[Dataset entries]
* * * *
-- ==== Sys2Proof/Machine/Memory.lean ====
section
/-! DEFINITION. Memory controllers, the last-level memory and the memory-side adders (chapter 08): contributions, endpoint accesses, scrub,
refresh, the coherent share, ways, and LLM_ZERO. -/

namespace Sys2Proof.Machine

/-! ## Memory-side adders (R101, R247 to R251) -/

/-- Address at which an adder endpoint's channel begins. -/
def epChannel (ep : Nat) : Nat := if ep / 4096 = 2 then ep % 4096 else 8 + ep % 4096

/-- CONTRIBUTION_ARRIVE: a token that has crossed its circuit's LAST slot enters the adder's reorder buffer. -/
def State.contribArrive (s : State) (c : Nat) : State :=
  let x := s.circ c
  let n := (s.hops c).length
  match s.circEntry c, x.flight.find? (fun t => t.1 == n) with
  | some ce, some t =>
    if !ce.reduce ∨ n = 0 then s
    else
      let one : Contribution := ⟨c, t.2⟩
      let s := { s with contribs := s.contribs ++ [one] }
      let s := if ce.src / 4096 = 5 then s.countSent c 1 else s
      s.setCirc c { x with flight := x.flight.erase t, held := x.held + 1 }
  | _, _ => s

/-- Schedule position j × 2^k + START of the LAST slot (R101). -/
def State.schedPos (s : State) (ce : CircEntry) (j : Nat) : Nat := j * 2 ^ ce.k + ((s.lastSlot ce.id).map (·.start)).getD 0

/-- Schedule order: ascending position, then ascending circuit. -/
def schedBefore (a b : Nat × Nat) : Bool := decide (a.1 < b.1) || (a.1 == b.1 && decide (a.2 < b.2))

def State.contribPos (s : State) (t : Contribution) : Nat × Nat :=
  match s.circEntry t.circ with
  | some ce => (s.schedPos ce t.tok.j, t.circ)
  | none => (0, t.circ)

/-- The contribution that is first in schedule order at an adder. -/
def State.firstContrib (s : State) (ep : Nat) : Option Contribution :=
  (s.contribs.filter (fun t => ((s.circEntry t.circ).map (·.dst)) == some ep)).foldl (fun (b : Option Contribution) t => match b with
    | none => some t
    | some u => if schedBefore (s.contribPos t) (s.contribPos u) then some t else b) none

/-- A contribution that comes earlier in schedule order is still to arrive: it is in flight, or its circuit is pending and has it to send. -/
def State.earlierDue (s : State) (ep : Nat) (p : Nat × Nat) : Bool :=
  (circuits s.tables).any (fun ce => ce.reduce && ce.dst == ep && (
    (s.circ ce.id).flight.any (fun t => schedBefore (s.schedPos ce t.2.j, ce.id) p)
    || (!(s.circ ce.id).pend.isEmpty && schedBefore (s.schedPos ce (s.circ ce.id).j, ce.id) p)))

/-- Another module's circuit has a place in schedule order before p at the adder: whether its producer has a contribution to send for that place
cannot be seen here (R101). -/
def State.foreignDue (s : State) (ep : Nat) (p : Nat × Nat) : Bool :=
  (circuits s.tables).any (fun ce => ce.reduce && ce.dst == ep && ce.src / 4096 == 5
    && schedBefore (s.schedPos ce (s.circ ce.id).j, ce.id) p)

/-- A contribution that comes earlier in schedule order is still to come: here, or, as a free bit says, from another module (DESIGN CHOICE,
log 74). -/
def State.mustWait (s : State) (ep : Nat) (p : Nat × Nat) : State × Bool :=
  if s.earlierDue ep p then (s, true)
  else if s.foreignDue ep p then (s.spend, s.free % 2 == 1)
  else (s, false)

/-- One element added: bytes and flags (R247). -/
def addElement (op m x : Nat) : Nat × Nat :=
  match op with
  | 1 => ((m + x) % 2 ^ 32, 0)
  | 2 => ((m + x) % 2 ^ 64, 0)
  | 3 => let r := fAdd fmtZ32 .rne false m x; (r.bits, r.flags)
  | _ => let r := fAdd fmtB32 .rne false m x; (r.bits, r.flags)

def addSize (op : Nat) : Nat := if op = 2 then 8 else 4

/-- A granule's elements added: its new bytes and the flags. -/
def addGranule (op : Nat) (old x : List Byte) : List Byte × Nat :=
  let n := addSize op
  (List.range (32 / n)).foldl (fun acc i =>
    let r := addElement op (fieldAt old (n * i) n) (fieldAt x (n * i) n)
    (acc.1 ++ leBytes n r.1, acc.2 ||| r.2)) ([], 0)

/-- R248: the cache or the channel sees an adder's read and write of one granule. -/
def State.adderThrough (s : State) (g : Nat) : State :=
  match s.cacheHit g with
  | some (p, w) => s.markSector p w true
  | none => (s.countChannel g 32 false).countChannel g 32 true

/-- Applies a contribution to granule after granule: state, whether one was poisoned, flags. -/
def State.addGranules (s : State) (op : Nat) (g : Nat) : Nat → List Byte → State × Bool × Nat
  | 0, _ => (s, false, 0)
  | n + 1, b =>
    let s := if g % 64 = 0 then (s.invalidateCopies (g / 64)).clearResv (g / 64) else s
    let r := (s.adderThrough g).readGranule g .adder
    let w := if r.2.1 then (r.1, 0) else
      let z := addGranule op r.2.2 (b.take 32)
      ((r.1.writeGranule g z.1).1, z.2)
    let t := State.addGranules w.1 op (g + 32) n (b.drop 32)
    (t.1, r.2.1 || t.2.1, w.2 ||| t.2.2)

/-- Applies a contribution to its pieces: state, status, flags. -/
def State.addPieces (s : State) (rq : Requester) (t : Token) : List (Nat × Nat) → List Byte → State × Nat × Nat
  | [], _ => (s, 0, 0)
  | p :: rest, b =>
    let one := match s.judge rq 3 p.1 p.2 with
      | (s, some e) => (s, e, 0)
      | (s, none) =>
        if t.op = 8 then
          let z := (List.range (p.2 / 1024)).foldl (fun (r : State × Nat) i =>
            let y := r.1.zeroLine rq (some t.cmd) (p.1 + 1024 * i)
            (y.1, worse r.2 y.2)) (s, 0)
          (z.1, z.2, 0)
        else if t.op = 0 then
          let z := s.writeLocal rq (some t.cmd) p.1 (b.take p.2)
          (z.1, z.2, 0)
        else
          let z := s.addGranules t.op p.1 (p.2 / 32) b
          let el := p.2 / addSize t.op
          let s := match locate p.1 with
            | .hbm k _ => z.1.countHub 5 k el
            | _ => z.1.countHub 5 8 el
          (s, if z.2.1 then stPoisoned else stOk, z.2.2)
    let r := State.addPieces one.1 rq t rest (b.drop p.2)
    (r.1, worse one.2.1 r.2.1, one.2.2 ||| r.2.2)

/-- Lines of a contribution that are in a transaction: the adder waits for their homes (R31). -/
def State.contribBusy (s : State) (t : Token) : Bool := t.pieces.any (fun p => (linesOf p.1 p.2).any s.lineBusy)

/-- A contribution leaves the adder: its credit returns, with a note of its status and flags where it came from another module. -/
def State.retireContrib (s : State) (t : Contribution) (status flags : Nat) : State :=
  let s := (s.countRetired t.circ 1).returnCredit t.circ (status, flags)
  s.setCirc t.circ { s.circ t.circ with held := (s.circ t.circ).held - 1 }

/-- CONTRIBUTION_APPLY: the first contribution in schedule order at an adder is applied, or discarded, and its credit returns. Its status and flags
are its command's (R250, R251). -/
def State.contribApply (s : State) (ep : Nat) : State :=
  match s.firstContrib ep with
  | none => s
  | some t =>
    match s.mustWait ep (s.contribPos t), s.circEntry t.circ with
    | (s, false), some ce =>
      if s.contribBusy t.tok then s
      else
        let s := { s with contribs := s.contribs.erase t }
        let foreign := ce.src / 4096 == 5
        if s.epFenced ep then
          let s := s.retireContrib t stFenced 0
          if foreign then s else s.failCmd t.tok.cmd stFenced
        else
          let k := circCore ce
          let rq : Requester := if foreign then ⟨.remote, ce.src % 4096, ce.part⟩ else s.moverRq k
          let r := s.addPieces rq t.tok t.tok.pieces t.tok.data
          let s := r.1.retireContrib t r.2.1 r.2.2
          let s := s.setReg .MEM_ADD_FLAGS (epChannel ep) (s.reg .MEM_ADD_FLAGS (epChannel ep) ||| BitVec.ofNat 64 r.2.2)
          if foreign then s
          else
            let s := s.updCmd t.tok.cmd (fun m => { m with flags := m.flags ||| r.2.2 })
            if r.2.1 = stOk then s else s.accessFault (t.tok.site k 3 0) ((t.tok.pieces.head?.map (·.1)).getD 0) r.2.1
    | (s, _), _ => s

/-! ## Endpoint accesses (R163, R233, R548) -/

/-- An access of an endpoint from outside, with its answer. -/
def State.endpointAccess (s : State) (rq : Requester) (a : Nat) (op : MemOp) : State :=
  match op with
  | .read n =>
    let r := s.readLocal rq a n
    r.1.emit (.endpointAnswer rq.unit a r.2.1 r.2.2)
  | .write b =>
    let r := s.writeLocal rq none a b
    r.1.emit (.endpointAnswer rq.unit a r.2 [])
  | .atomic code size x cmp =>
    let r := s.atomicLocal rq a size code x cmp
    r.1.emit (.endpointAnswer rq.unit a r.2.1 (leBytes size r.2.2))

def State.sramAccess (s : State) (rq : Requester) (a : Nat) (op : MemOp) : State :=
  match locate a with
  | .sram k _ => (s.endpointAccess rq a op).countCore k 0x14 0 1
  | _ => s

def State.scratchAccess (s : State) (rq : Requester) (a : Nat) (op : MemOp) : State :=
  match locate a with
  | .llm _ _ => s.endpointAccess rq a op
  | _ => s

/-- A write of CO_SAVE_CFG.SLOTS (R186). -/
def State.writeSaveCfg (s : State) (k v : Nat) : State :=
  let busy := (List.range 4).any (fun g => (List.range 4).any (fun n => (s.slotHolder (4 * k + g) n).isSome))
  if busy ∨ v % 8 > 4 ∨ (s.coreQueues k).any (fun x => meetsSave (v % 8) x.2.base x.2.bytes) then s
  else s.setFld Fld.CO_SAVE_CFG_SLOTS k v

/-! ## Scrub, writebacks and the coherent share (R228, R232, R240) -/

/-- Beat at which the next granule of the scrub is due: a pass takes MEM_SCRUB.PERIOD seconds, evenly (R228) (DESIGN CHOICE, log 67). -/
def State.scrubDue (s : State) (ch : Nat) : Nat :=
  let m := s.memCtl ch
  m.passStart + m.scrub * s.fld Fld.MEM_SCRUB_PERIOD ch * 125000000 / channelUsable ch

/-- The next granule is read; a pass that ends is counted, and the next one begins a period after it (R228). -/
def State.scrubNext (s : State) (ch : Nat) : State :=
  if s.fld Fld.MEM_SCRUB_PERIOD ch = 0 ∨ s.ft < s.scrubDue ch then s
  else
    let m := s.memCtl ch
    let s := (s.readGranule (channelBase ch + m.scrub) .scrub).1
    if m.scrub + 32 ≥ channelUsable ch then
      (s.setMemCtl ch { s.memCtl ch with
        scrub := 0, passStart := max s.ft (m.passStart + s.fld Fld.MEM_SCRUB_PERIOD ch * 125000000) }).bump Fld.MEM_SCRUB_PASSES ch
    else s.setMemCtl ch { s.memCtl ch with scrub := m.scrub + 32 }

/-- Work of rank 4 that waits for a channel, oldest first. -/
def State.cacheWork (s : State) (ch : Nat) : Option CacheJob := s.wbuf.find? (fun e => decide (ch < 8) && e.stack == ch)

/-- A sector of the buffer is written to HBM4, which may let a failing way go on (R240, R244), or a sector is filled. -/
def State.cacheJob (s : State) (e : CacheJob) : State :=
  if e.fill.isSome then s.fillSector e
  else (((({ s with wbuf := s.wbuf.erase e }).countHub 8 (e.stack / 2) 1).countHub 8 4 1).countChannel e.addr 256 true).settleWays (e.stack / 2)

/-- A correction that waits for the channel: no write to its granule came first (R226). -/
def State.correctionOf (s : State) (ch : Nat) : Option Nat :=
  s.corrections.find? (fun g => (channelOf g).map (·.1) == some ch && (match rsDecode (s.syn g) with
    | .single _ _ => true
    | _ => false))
* * * *
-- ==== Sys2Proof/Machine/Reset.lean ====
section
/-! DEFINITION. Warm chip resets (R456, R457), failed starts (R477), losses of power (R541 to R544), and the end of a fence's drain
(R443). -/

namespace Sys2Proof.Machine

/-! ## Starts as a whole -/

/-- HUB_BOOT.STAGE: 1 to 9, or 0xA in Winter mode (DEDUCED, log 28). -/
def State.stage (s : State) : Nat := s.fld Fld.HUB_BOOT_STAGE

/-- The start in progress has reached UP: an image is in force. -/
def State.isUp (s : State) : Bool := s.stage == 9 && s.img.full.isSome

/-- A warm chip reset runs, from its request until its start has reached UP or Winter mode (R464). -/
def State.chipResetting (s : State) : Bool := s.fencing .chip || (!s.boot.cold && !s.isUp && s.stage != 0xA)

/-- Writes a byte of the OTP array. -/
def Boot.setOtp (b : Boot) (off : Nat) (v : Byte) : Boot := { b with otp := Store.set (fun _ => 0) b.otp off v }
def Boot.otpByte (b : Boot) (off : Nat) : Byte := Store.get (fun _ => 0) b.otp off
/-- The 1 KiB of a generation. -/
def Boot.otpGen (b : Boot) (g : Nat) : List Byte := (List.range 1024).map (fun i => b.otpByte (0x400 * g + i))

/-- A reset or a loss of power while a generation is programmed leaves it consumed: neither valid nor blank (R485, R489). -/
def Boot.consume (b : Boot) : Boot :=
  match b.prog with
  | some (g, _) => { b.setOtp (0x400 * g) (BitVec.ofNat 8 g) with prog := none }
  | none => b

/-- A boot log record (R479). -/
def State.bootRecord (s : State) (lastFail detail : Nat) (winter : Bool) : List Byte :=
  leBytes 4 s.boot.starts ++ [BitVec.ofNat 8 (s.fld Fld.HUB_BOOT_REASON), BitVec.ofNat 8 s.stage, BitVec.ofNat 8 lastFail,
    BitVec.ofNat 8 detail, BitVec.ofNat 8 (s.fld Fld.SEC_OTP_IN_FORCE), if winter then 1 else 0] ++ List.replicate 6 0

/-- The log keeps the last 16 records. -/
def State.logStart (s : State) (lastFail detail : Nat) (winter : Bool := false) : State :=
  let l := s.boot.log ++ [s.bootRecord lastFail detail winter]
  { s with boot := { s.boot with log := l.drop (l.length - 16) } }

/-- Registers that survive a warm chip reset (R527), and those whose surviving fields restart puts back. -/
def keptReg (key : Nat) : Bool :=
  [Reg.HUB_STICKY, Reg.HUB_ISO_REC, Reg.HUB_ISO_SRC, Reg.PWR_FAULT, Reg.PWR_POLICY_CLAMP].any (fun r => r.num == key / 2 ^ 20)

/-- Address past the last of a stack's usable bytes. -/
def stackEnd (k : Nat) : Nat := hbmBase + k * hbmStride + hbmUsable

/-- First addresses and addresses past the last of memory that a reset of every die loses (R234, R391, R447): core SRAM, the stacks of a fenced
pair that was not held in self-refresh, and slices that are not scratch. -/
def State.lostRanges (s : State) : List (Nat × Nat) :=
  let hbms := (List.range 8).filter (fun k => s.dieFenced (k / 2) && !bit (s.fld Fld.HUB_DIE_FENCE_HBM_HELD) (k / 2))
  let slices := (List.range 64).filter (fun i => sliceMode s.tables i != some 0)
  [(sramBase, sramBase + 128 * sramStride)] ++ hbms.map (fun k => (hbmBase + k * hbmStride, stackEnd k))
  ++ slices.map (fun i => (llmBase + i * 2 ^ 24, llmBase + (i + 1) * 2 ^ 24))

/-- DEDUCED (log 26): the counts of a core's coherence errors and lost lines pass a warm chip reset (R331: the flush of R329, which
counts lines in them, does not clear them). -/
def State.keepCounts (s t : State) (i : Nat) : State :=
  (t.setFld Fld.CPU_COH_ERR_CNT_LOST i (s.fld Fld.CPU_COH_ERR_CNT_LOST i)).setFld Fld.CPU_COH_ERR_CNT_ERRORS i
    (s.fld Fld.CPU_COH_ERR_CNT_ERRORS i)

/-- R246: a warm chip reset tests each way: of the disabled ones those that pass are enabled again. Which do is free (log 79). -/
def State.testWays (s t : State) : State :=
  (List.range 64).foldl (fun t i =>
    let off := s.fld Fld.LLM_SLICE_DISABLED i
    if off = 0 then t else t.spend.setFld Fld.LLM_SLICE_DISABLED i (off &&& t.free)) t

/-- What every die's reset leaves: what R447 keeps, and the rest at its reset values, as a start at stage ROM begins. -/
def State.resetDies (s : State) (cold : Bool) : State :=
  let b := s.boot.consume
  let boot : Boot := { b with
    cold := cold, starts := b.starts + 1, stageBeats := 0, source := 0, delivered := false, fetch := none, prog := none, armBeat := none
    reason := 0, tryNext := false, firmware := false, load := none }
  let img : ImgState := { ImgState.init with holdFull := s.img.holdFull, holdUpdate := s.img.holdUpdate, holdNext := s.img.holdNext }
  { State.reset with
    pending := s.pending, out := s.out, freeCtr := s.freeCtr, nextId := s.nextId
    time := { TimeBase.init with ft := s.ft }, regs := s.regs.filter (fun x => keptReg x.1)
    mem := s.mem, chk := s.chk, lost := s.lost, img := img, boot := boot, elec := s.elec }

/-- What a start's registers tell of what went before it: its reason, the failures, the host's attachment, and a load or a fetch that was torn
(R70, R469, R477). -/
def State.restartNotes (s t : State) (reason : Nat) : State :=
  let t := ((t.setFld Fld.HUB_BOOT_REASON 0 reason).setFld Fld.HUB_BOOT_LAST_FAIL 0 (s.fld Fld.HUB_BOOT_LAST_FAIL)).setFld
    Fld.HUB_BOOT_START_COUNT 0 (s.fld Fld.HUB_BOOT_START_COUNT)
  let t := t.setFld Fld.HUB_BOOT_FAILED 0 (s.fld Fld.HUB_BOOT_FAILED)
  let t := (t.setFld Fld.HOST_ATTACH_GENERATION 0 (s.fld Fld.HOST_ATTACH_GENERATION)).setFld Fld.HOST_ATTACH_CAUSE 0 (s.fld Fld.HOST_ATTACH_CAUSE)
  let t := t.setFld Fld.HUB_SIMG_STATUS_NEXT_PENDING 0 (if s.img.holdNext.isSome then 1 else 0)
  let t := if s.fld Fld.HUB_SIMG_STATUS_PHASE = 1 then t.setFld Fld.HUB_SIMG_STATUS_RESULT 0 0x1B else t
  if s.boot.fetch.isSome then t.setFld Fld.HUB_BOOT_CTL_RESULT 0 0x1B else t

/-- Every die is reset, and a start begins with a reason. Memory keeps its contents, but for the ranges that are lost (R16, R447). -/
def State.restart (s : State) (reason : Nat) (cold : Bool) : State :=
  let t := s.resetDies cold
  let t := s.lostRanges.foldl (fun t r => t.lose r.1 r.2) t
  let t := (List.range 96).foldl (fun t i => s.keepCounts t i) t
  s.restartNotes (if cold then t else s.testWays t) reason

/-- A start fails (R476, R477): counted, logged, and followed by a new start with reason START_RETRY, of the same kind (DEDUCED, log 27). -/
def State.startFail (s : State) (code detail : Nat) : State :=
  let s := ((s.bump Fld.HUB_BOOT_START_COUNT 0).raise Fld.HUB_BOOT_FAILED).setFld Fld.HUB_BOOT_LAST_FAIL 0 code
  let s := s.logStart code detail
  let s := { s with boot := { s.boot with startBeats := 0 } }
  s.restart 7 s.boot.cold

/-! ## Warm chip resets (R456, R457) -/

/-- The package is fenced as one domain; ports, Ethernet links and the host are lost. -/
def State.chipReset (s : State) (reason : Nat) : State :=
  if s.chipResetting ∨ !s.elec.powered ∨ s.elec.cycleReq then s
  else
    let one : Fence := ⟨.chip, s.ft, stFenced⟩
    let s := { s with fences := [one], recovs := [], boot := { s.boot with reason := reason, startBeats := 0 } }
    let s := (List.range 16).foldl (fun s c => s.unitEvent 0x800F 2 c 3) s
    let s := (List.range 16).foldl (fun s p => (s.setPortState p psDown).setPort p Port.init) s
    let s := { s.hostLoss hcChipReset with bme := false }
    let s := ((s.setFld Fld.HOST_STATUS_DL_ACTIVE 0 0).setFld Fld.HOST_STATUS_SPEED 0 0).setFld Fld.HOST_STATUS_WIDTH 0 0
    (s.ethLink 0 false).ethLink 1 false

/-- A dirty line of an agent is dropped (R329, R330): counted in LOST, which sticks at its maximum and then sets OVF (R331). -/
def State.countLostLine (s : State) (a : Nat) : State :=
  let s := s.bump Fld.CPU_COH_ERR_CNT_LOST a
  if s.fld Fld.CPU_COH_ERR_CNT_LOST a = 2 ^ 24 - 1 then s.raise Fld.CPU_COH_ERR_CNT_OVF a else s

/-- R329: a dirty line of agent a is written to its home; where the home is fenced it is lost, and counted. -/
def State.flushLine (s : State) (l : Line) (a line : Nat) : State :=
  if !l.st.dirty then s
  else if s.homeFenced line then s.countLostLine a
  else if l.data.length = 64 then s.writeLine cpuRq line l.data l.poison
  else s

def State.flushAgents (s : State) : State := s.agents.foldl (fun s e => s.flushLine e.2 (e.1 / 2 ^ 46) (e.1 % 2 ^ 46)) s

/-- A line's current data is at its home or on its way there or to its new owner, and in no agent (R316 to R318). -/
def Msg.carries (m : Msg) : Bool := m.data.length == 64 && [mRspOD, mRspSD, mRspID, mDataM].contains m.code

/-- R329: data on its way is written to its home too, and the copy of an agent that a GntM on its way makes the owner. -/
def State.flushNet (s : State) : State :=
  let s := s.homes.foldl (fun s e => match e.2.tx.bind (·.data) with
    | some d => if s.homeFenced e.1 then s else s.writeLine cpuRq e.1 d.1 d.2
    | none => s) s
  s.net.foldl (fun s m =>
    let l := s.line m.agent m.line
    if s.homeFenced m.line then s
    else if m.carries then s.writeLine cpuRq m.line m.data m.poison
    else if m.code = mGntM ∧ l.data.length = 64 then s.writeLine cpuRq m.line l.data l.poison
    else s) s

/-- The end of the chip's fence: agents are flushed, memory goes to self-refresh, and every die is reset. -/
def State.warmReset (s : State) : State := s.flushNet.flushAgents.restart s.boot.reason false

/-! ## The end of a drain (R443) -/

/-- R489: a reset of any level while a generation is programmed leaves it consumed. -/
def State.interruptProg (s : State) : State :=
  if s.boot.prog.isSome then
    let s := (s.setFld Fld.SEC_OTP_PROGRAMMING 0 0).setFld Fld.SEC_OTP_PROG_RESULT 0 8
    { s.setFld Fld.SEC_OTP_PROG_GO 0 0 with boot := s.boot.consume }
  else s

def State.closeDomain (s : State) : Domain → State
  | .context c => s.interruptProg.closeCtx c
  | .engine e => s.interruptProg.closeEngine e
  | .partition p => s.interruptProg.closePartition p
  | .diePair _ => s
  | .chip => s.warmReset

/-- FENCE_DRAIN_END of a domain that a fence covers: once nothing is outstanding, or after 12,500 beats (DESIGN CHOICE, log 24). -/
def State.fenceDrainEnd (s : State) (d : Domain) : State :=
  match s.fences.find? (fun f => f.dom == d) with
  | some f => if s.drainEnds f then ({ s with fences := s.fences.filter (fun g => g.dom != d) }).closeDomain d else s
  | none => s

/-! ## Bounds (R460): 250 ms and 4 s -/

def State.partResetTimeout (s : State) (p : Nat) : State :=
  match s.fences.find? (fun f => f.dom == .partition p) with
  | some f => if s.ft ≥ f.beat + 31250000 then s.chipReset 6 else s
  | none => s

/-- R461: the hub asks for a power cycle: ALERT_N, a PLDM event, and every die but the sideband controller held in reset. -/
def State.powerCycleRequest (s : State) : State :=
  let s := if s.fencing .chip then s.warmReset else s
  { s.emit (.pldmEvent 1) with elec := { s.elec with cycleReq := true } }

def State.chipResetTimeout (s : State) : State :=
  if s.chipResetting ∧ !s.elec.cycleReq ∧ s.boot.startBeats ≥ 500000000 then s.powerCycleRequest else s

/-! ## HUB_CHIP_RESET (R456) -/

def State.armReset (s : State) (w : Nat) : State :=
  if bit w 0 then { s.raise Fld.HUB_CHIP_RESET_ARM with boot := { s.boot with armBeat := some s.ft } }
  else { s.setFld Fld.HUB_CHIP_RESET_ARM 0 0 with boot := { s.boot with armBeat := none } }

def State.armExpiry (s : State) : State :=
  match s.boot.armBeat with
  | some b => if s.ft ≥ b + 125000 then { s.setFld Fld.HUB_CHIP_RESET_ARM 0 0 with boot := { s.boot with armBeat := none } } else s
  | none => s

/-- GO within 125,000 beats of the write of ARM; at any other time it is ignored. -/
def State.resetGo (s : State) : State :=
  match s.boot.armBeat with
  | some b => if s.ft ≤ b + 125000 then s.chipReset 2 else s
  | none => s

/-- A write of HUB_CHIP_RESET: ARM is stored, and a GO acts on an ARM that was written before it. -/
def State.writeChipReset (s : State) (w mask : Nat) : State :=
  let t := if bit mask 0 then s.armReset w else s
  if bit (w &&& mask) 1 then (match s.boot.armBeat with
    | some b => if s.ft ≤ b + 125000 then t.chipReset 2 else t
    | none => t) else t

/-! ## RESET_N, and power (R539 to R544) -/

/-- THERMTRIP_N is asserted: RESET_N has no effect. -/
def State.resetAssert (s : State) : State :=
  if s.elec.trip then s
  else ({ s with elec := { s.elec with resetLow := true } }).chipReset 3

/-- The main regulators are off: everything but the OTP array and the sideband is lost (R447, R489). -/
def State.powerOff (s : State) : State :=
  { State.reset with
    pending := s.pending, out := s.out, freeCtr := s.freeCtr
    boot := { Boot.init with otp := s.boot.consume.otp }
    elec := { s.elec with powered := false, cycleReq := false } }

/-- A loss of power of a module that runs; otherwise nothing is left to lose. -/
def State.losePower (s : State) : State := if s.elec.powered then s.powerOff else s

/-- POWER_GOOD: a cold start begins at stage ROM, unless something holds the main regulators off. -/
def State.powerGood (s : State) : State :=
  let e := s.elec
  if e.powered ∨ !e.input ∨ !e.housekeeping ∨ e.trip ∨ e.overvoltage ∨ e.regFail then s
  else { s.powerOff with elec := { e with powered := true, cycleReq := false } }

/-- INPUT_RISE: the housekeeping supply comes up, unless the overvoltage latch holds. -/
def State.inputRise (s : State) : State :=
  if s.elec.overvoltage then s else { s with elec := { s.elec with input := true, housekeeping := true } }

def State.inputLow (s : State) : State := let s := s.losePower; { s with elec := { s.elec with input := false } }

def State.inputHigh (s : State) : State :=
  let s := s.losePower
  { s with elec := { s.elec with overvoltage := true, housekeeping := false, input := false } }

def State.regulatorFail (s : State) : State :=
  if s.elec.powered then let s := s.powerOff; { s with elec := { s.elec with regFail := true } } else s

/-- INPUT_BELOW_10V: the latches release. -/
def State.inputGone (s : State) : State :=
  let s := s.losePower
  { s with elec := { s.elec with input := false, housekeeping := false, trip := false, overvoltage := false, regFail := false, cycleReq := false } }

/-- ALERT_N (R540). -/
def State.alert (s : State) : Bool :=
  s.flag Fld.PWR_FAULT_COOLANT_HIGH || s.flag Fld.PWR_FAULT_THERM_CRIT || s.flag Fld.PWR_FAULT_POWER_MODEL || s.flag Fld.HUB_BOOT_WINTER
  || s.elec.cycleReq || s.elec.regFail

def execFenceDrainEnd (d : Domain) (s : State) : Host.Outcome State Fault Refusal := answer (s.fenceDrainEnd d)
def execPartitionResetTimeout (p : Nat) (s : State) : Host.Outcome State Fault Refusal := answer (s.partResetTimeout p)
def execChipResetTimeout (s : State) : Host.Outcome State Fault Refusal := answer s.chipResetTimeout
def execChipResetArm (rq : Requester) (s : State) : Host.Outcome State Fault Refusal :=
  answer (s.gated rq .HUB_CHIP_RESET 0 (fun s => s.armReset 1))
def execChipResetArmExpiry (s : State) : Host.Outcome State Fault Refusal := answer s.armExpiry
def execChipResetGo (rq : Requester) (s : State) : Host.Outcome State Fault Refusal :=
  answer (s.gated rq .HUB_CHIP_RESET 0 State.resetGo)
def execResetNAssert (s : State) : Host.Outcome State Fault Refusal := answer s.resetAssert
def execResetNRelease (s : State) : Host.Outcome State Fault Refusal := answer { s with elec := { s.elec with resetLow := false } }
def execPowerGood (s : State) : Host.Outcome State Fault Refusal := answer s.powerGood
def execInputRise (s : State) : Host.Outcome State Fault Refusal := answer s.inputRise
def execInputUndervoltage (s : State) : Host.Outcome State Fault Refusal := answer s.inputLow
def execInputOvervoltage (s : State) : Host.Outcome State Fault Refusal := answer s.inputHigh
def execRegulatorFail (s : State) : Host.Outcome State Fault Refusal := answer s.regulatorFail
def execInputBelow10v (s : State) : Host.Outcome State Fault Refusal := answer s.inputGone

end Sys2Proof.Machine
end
* * * *
For this exercise, please output exactly the lines above starting at the line with "leBytes 4 s.boot.starts" and ending at the line with "def State.lostRanges (s", ends included.

  leBytes 4 s.boot.starts ++ [BitVec.ofNat 8 (s.fld Fld.HUB_BOOT_REASON), BitVec.ofNat 8 s.stage, BitVec.ofNat 8 lastFail,
    BitVec.ofNat 8 detail, BitVec.ofNat 8 (s.fld Fld.SEC_OTP_IN_FORCE), if winter then 1 else 0] ++ List.replicate 6 0

/-- The log keeps the last 16 records. -/
def State.logStart (s : State) (lastFail detail : Nat) (winter : Bool := false) : State :=
  let l := s.boot.log ++ [s.bootRecord lastFail detail winter]
  { s with boot := { s.boot with log := l.drop (l.length - 16) } }

/-- Registers that survive a warm chip reset (R527), and those whose surviving fields restart puts back. -/
def keptReg (key : Nat) : Bool :=
  [Reg.HUB_STICKY, Reg.HUB_ISO_REC, Reg.HUB_ISO_SRC, Reg.PWR_FAULT, Reg.PWR_POLICY_CLAMP].any (fun r => r.num == key / 2 ^ 20)

/-- Address past the last of a stack's usable bytes. -/
def stackEnd (k : Nat) : Nat := hbmBase + k * hbmStride + hbmUsable

/-- First addresses and addresses past the last of memory that a reset of every die loses (R234, R391, R447): core SRAM, the stacks of a fenced
pair that was not held in self-refresh, and slices that are not scratch. -/
def State.lostRanges (s : State) : List (Nat × Nat) :=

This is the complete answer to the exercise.